• REQUIREMENT: Nothing past the line containing "theorem Pins.writeAll_append (p" belongs in the output. Copy exactly every line of the data below from the first up to and including it.

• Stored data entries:
'''

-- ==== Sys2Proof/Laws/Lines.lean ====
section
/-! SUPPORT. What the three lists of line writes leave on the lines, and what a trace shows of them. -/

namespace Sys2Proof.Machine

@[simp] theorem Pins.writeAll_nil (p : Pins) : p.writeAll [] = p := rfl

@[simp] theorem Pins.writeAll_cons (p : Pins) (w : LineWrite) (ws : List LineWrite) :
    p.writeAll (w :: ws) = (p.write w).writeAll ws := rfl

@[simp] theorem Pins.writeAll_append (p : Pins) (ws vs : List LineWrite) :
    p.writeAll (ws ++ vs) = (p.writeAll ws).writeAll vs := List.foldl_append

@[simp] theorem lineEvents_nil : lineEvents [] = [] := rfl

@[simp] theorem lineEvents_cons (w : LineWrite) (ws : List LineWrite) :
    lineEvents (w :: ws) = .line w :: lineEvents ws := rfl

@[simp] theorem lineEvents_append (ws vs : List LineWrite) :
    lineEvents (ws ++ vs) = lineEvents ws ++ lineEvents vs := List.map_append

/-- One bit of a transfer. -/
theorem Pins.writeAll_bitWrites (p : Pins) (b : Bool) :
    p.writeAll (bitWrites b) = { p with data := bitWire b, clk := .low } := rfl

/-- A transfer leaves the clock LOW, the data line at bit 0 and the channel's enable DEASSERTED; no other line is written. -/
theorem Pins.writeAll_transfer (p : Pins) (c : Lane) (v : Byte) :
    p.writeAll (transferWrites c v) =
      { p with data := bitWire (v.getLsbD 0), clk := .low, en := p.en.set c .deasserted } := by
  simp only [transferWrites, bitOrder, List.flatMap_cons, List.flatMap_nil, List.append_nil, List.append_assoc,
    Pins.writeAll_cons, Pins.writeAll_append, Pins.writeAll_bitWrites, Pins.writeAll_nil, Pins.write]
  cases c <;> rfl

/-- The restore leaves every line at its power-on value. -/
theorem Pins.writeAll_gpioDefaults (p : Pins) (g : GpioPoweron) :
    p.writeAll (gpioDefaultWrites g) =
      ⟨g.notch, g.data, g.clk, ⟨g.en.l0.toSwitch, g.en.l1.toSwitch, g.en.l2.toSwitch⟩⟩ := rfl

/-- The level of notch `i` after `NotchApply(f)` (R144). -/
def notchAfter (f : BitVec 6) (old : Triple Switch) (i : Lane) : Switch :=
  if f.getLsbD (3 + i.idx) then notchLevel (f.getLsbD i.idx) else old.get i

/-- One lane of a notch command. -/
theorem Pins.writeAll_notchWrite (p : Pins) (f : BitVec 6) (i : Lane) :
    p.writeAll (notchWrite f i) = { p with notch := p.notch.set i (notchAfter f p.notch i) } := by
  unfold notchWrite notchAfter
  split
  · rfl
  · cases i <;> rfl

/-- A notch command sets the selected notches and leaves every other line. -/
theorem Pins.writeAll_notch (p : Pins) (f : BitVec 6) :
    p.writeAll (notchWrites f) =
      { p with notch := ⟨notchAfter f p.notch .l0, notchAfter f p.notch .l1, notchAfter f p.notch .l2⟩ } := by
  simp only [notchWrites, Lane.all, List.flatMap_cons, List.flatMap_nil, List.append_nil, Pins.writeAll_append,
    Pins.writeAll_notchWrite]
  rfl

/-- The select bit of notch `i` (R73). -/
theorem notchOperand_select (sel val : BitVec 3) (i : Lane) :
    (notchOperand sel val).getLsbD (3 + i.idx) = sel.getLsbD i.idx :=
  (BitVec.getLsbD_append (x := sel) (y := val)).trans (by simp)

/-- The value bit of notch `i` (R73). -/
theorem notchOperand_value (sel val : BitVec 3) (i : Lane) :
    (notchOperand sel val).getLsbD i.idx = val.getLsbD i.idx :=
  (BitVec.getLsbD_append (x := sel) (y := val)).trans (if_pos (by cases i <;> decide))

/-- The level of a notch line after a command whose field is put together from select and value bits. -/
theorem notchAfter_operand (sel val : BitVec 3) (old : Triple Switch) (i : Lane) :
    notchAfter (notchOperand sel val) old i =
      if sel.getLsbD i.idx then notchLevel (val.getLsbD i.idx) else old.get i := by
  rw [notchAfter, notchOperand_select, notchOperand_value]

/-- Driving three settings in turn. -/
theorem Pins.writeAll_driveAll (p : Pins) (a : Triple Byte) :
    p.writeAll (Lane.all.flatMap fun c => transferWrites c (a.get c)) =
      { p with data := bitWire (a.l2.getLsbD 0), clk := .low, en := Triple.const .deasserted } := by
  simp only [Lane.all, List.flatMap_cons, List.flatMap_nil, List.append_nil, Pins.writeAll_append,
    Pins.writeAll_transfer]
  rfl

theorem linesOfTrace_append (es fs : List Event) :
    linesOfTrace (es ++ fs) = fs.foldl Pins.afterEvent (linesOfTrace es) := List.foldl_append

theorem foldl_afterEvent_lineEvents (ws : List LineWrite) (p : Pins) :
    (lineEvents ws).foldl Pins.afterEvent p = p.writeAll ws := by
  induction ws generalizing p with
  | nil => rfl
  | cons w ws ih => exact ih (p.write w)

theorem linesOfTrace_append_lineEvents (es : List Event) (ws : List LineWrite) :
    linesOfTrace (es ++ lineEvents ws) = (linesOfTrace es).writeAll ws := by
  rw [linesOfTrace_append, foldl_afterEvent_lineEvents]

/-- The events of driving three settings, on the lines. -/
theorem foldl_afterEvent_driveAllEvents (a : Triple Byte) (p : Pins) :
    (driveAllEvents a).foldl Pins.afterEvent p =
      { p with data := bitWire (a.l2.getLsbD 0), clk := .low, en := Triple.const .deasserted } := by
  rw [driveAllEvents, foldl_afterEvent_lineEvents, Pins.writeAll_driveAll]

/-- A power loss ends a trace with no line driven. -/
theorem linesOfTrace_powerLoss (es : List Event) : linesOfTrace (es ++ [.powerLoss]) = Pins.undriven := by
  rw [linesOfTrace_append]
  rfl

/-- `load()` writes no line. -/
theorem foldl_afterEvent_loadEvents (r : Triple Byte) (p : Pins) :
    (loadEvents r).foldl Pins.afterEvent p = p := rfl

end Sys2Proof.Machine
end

'''

• ANSWER BOX:
-- ==== Sys2Proof/Laws/Lines.lean ====
section
/-! SUPPORT. What the three lists of line writes leave on the lines, and what a trace shows of them. -/

namespace Sys2Proof.Machine

@[simp] theorem Pins.writeAll_nil (p : Pins) : p.writeAll [] = p := rfl

@[simp] theorem Pins.writeAll_cons (p : Pins) (w : LineWrite) (ws : List LineWrite) :
    p.writeAll (w :: ws) = (p.write w).writeAll ws := rfl

@[simp] theorem Pins.writeAll_append (p : Pins) (ws vs : List LineWrite) :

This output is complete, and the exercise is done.